Imagine that you’ve just moved into a newly constructed home in St. Louis, constructed by a builder or developer. From the outside, the house looks wonderful, exactly as had been promised. But after a couple weeks of living there, you begin to notice problems.
Perhaps these problems are mostly aesthetic – the floor stain wasn't applied evenly, or the paint isn't the color you thought you'd specified. Or perhaps the issues are more structural – the railings feel like they'd fall off if you leaned on them too hard, or the windows don’t fit into the frames. You no doubt paid the price you did for the home on the assumption that it would be perfect, or at least reasonably close to perfect. Construction defects lower the value of your home. How can you recover against the Missouri builder or developer for such defects?
If you moved into a newly constructed home in Missouri, your builder or developer likely gave you extensive materials describing your new home. You would have needed to sign a contract, outlining your payment and the builder's promise to construct the home.
Part of any possible lawsuit against the builder will be that it breached this agreement – did not give you the building that was promised. Here, all of the written materials the builder gave you, including photos, (glowing) descriptions of the home, and emails describing the work, will be useful to establishing your expectations at the time you entered into the contract.
For example, if the various documents clearly show that you thought you were getting a home with a two-car garage but the garage as built fits only one car, this demonstrates the builder’s breach. Missouri has a uniquely detailed statute, M.R.S. § 436.356.1 et seq., discussing defects arising from home construction. This statute describes the standards against which Missouri courts will hold builders who breach construction contracts.
Missouri limits the time in which a plaintiff can file a lawsuit to five years from the date when the damage was sustained. M.R.S. § 516.120. An exception to this is when a homeowner could not have reasonably discovered the existence of the breach until after the period – for example, if the roof caves in after seven years because the builder used low-quality wood and the homeowner couldn’t have reasonably known.
Regardless of the existence of a written contract, builders owe homeowners an implied warranty over the quality of their work. Missouri courts recognize that a new homeowner has a claim for an implied warranty of quality and fitness against a contractor who fails to live up to a basic standard of care.
Another possible basis upon which to sue a Missouri builder for construction defects is ordinary negligence. In this context, that would mean proving the builder’s failure to exercise the correct standard of care.
In order to successfully establish a claim for negligence, you'd need to show that:
Missouri courts hold that builders have an implied duty to perform services required by their contract with homeowners in a skillful, careful, diligent, and workmanlike manner, even without a written agreement.
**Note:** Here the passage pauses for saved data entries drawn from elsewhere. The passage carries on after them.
/-- A replay on a channel is counted (R321): in the router, on a die crossing in MESH_XLINK (R332), and in the one LINK_CORRECTED record of
the second, which its first replay writes and whose COUNT and number of replays then follow (R503). -/
def Dev.countReplay (d : Dev) (r : Nat) (o : Dir) : Dev :=
  let d := match d.hostOf r with
    | some n => d.add (MESH_R_ERR_REPLAYS n) 1
    | none => d
  let d := match meshCrossing r o with
    | some (k, _) => d.add (MESH_XLINK_REPLAYS k) 1
    | none => d
  let first := !((d.router r).chan o).logged
  let d := d.modRouter r fun x => x.modChan o fun c => { c with count := c.count + 1, logged := true }
  let d :=
    if first then
      let d := d.log { cls := 4, sev := 1, part := (match d.hostOf r with | some n => (d.tile n).part | none => 0), tile := d.hostOf r, unit := 8,
                       detail := d.linkDetail r o }
      d.modRouter r fun x => x.modChan o fun c => { c with lastRec := d.lastFlt }
    else d.recount ((d.router r).chan o).lastRec ((d.router r).chan o).count
  (d.partsUsing (r, o)).foldl (fun d p => d.replayNote p ((d.router r).chan o).lastRec) d

/-- FLIT_REPLAY: output `dir` of router r sends again the flit that failed its CRC (R321); the eighth replay in a row that
fails marks the channel failed (R322). -/
def execFlitReplay (r : RouterId) (dir : Dir) (cls : FClass) (crcOk : Bool) (s : State) :=
  runM (fun d =>
    let lane := ((d.router r.val).chan dir).lane cls
    match lane.wait, lane.fly, meshNeighbour r.val dir with
    | true, f :: rest, some (r', i) =>
      let d := (d.countReplay r.val dir).laneReplay r.val dir
      if ((d.router r.val).chan dir).failed then d
      else if crcOk then
        (d.modRouter r.val fun x => x.modChan dir fun c => c.modLane cls fun l => { l with fly := rest, wait := false, replays := 0 }).takeFlit r' i f
      else
        let d := d.modRouter r.val fun x => x.modChan dir fun c => c.modLane cls fun l => { l with replays := l.replays + 1 }
        let d := match d.hostOf r' with
          | some n => d.add (MESH_R_ERR_CRC n) 1
          | none => d
        if 8 ≤ lane.replays + 1 then d.failChannel r.val dir else d
    | _, _, _ => d) s

/-! ## Reduction -/

/-- The sequence number of a contribution. -/
def contribSeq (f : Flit) : Nat :=
  match f.body with
  | .contrib _ k _ _ _ => k
  | _ => 0

/-- Contributions added value by value in input order, as FP32 (R170, R326). -/
def combine : List Flit → Option Flit
  | [] => none
  | f :: rest =>
    some (rest.foldl (fun a g =>
      match a.body, g.body with
      | .contrib s k w e vs, .contrib _ _ w' _ vs' =>
        { a with also := a.also ++ g.writers, body := .contrib s k (w + w') e ((List.range 64).map fun i => fadd (vs.getD i 0) (vs'.getD i 0)) }
      | _, _ => a) f)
Note that Missouri has a five-year statute of limitations for basic negligence under M.R.S § 516.120.1.
A unique facet of construction defect litigation in Missouri is what's called the "Statute of Repose" for improvements to real property, in M.R.S. § 516.097. Under this legislation, homeowners have ten years in which to file suit after the project has been substantially completed. Once the builder has been “off the job” for ten years, a Missouri homeowner is generally barred from filing a lawsuit for an alleged construction defect, regardless of when the defect was or is discovered.
This is different from the law in many other states, where the limitation period is tolled (or delayed) based on when the homeowner actually discovers the existence of the defect. This statute is meant to give certainty to builders, so that they need not worry about claims after ten years. However, it means homeowners must be vigilant to ensure they do not get blocked by the statute. The ten-year window of the statute of repose begins to run regardless of whether the homeowner could have known about the defect in construction.
There are a few clauses to watch out for in your contract before filing your lawsuit. First, it is common in construction contracts to find a dispute resolution clause. That clause may say that you were required to go to mediation with your builder or developer before filing your lawsuit. In this context, mediation is a facilitated negotiation for settlement, led by a third-party neutral person. Often, that person will have some experience with construction law, engineering, or building development.
Your contract may also contain an arbitration clause. This clause would require that you go to arbitration against the builder or developer instead of litigation in a court of law. In arbitration, either one or three individuals – again, typically with experience in construction – will render a final determination on your dispute. The advantage of arbitration is that it is generally quicker than litigation, saving you money on legal fees. A potential disadvantage, however, is that an arbitrator's decisions are generally non-appealable.
Finally, take note of any aspects of the contract that shorten your statute of limitations or ability to make claims. It is not uncommon for construction contracts to shorten the amount of time that a homeowner has in which to file a legal claim against the builder. An attorney with experience in construction defect litigation in Missouri will be able to carefully review your documents for these sorts of limitations.